Collected data entries
------
-- ==== Sys2Proof/Machine/Lanes.lean ====
section
/-! DEFINITION. Lane modes (section 2.3) and the end of a clerk's hold (R35), silence of a station (R19, R20). -/

namespace Sys2Proof.Machine

namespace State

/-- R37, R44: a change of lane mode. Leaving OPEN clears the pending arrivals; one LANE_EVENT is offered and the lane's
page is composed (R171). The holding console stands in MANUAL alone. -/
def changeMode (s : State) (l : LaneId) (entered : LaneMode) (cause : ModeCause) (holder : Option StationIx) : State :=
  let left := (s.lane l).mode
  let s := s.updLane l fun x =>
    { x with mode := entered, holder := holder, pendingArrivals := if left = .open then 0 else x.pendingArrivals }
  let s := s.offerB (.modeChange l left entered cause holder)
  s.compose l

/-- R31: each console value takes the value its output drives now. -/
def latchOutputs (s : State) (l : LaneId) : State :=
  let b := s.driven l .barrier
  let g := s.driven l .go
  let t := s.driven l .stop
  s.updLane l fun x =>
    { x with
      barrier := { x.barrier with consoleValue := b }
      go := { x.go with consoleValue := g }
      stop := { x.stop with consoleValue := t } }

/-- R35: the hold of the console at a place of the map ends, on the lane it holds. -/
def endHoldOn (cause : ModeCause) (ix : StationIx) (s : State) (l : LaneId) : State :=
  if (s.lane l).mode = .manual ∧ (s.lane l).holder = some ix then s.changeMode l .suspended cause none else s

/-- R35: the hold of a console ends. -/
def endHold (s : State) (ix : StationIx) (cause : ModeCause) : State :=
  (List.finRange 16).foldl (endHoldOn cause ix) s

/-- R4, R19, R20, R174: an entry becomes SILENT, with what follows for its sign channel and for the lane it holds. -/
def becomeSilent (s : State) (ix : StationIx) : State :=
  let s := s.updStation ix fun e => { e with silent := true, silenceTimer := none }
  (s.signSilent ix).endHold ix .consoleSilent

/-- R44, R58: the pending arrivals of a lane are forgotten. -/
def clearPending (s : State) (l : LaneId) : State := s.updLane l fun x => { x with pendingArrivals := 0 }

end State

/-- R31: a value of CONSOLE_OUTPUT; KEEP leaves the console value. -/
def LaneOutput.console (o : LaneOutput) : Option Bool → LaneOutput
  | some v => { o with consoleValue := v }
  | none => o

end Sys2Proof.Machine
end

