/-- R53: the test of a context in LOOKUP, and the decision step where it holds. -/
def decideTest (s : State) (id : CtxId) : State :=
  if (s.ctx id).state = .lookup ∧ (s.ctx id).links.all (·.state != .pending) = true then
    let s := s.decisionStep id
    if (s.ctx id).decision = some .refer then s.enterReferred id else s.enterDecided id
  else s

/-- R53, R97: the contexts whose links changed state in the cache's work are tested, in the order of the changes, which
for the links of one target is pool order (log entry 40). -/
def settle (w : Work) : State := w.touched.foldl decideTest w.st

/-! ### Identification and lookup (R46, R51, R52) -/

/-- R52: LOOKUP entry: the links are formed and handed to the cache in order; with none the decision step follows. -/
def enterLookup (s : State) (id : CtxId) : State :=
  let s := s.updCtx id fun c => { c with identTimer := none, links := c.formLinks }
  let s := s.moveTo id .lookup
  (settle ((Work.refsOf s id).foldl Work.lookup { st := s }).finish).decideTest id

/-- R51: the completion test of a context in IDENTIFYING. -/
def identifyTest (s : State) (id : CtxId) : State :=
  if (s.ctx id).state = .identifying ∧ (s.ctx id).identified = true then s.enterLookup id else s

/-- R46: a context enters IDENTIFYING and becomes its lane's front. -/
def enterIdentifying (s : State) (id : CtxId) : State :=
  let s := s.updCtx id fun c =>
    { c with position := some s.now, approachTimer := none, identTimer := some s.params.identWindow }
  let s := s.updLane (s.ctx id).lane fun x => { x with front := some id }
  (s.moveTo id .identifying).identifyTest id

/-! ### The pool (R39 to R45) -/

/-- R45: the approach timer of one context taken anew. -/
def retimeCtx (runs : Bool) (s : State) (id : CtxId) : State :=
  s.updCtx id fun c =>
    if c.state = .arriving ∧ runs = true then
      { c with approachTimer := match c.approachTimer with | some t => some t | none => some s.params.approachLimit }
    else { c with approachTimer := none }

/-- R45, R47: the approach timers of a lane's contexts taken anew. -/
def retime (s : State) (l : LaneId) : State :=
  let runs := decide ((s.lane l).ctxs.length = 1) && !s.reads l .position
  (s.lane l).ctxs.foldl (retimeCtx runs) s

/-- R39: a context allocated to a lane, in ARRIVING. -/
def allocate (s : State) (id : CtxId) (l : LaneId) : State :=
  let s := s.updCtx id fun _ => { state := .arriving, visit := s.visitCounter, lane := l, arrival := s.now }
  { s with visitCounter := s.visitCounter + 1 }.updLane l fun x => { x with ctxs := x.ctxs ++ [id] }

/-- Whether a lane holds a context in a position state. -/
def positionHeld (s : State) (l : LaneId) : Bool := (s.lane l).ctxs.any fun id => (s.ctx id).state.atPosition

/-- The oldest ARRIVING context of a lane. -/
def oldestArriving (s : State) (l : LaneId) : Option CtxId :=
  (s.lane l).ctxs.find? fun id => (s.ctx id).state == .arriving

/-- R41, R42, R44: a context allocated to a lane, which enters IDENTIFYING at once where `direct` holds. -/
def admitArrival (s : State) (id : CtxId) (l : LaneId) (direct : Bool) : State :=
  let s := s.allocate id l
  (if direct then s.enterIdentifying id else s).retime l

/-- R44: whether a lane is eligible for a grant. -/
def grantable (s : State) (l : LaneId) : Bool :=
  let x := s.lane l
  x.mode == .open && decide (0 < x.pendingArrivals) && decide (x.ctxs.length < Config.laneContexts)

/-- R44: the lanes in the order of the search. -/
def searchOrder (s : State) : List LaneId := (List.finRange 16).map fun k => s.lastServed + 1 + k

/-- R44: the pool offers a freed context to the waiting lanes. -/
def grant (s : State) (id : CtxId) : State :=
  match s.searchOrder.find? s.grantable with
  | none => s
  | some l =>
      let s := { s with lastServed := l }.updLane l fun x => { x with pendingArrivals := x.pendingArrivals - 1 }
      s.admitArrival id l (!s.positionHeld l && s.reads l .position)

/-- R33, R61: a context becomes FREE and leaves its lane; a lane in CLOSING that holds none is CLOSED; the pool grants.
No rule orders the page of the lane whose front is gone, the change of mode with its LANE_EVENT and its page, and the grant:
they are done in this order by the model's choice (log entry 47). -/
def freeCtx (s : State) (id : CtxId) : State :=
  let l := (s.ctx id).lane
  let wasFront := decide ((s.lane l).front = some id)
  let s := s.updCtx id fun _ => {}
  let s := s.updLane l fun x =>
    { x with ctxs := x.ctxs.filter (· != id), front := if x.front = some id then none else x.front }
  let s := if wasFront then s.compose l else s
  let s := s.retime l
  let s := if (s.lane l).mode = .closing ∧ (s.lane l).ctxs = [] then s.changeMode l .closed .contextsDrained none else s
  s.grant id

/-- R61: the visit report of a context accepted. -/
def reportAccepted (s : State) (id : CtxId) : State := (s.accept (.visitReport (s.ctx id).report)).freeCtx id

/-- R61: a context in CLOSING offers its visit report. -/
def offerReport (s : State) (id : CtxId) : State :=
  if s.roomA then s.reportAccepted id else s.wait (.visitReport id)

/-- R41: the lowest FREE context of the pool (log entry 6). -/
def freeIx (s : State) : Option CtxId := (List.finRange 24).find? fun i => (s.ctx i).state == .free

/-- R41: an arrival counted as pending, or lost. -/
def countArrival (s : State) (l : LaneId) : State :=
  if (s.lane l).pendingArrivals < Config.maxPending then
    s.updLane l fun x => { x with pendingArrivals := x.pendingArrivals + 1 }
  else s.countLane l fun k => { k with arrivalsLost := bump k.arrivalsLost }

/-- R41: an arrival served. -/
def arrive (s : State) (l : LaneId) (direct : Bool) : State :=
  match s.freeIx with
  | some id => if (s.lane l).ctxs.length < Config.laneContexts then s.admitArrival id l direct else s.countArrival l
  | none => s.countArrival l

/-- R28, R42: an arrival refused by the lane mode. -/
def refuseEntry (s : State) (l : LaneId) : State :=
  s.countLane l fun k => { k with refusedEntries := bump k.refusedEntries }

/-- R28, R41: an ENTRY_ON. -/
def entryOn (s : State) (l : LaneId) : State :=
  if (s.lane l).mode = .open then s.arrive l false else s.refuseEntry l

/-- R42, R45: a POSITION_ON. -/
def positionOn (s : State) (l : LaneId) : State :=
  let s := s.retime l
  if s.positionHeld l then s
  else
    match s.oldestArriving l with
    | some id => s.enterIdentifying id
    | none => if (s.lane l).mode = .open then s.arrive l true else s.refuseEntry l

/-- R54: a BARRIER_DOWN_ON: the release test of the lane's front. -/
def barrierDownOn (s : State) (l : LaneId) : State :=
  match (s.lane l).front with
  | some id => s.releaseTest id
  | none => s

/-- R43: the next truck advances when the front enters CLOSING. -/
def advance (s : State) (l : LaneId) : State :=
  if s.reads l .position then
    match s.oldestArriving l with
    | some id => s.enterIdentifying id
    | none => s
  else s

/-! ### Commit (R56, R57) -/

/-- R56, R57: the commit of a context in RELEASING. The order of its parts is the model's choice (log entry 14), and with it the
place of the cache's retries (R95) and of the decision steps of other visits (R53): before the entry into CLOSING. -/
def commit (s : State) (id : CtxId) : State :=
  let l := (s.ctx id).lane
  let s := s.updCtx id fun c => { c with exit := some s.now }
  let s := (s.commitSlot id).commitTransit id
  let s := settle (Work.commit { st := s } id).finish
  let s := s.updCtx id fun c => { c with outcome := some .completed }
  let s := s.moveTo id .closing
  (s.advance l).offerReport id

/-- R56: the release edge of a lane. -/
def releaseEdge (s : State) (l : LaneId) : State :=
  match (s.lane l).front with
  | some id => if (s.ctx id).state = .releasing then s.commit id else s
  | none => s

/-! ### Aborts (R58 to R60) -/

/-- R60: the slot and destination units' releases for one context. -/
def abortShared (s : State) (id : CtxId) : State := (s.releaseToken id).releaseSlot id

/-- R60: a context ends: its timers stop, its notice is withdrawn, and it stands in CLOSING with the outcome. -/
def endCtx (outcome : Outcome) (s : State) (id : CtxId) : State :=
  (s.updCtx id fun c =>
    { c with
      state := .closing, outcome := some outcome, approachTimer := none, identTimer := none, rulingTimer := none
      noticePending := false }).unwait (.referNotice id)

/-- R58 to R60: the aborts of several contexts of one lane. The order is the model's choice (log entry 13), and with it the place
of what the releases set off in the cache: its retries of the wait list (R95) and the decision steps of other visits (R53) come
after the entry into CLOSING and its page, and before the visit reports. -/
def abortAll (s : State) (l : LaneId) (ids : List CtxId) (outcome : Outcome) : State :=
  let s := ids.foldl abortShared s
  let w := ids.foldl Work.abort { st := s }
  let w := w.upd fun s =>
    let s := ids.foldl (endCtx outcome) s
    if ids.any (fun id => (s.lane l).front == some id) then s.compose l else s
  ids.foldl offerReport (settle w.finish)

/-- R58: the contexts of a lane that a lane RESET aborts. -/
def resetTargets (s : State) (l : LaneId) : List CtxId :=
  (s.lane l).ctxs.filter fun id => (s.ctx id).state != .closing

/-- R59: the contexts of a lane that a takeover aborts. -/
def takeTargets (s : State) (l : LaneId) : List CtxId :=
  (s.lane l).ctxs.filter fun id => (s.ctx id).state != .closing && (s.ctx id).state != .releasing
------
Only a number belongs in the answer: state how many lines of the entries above hold "enterLookup".

- [Finished exercise]
2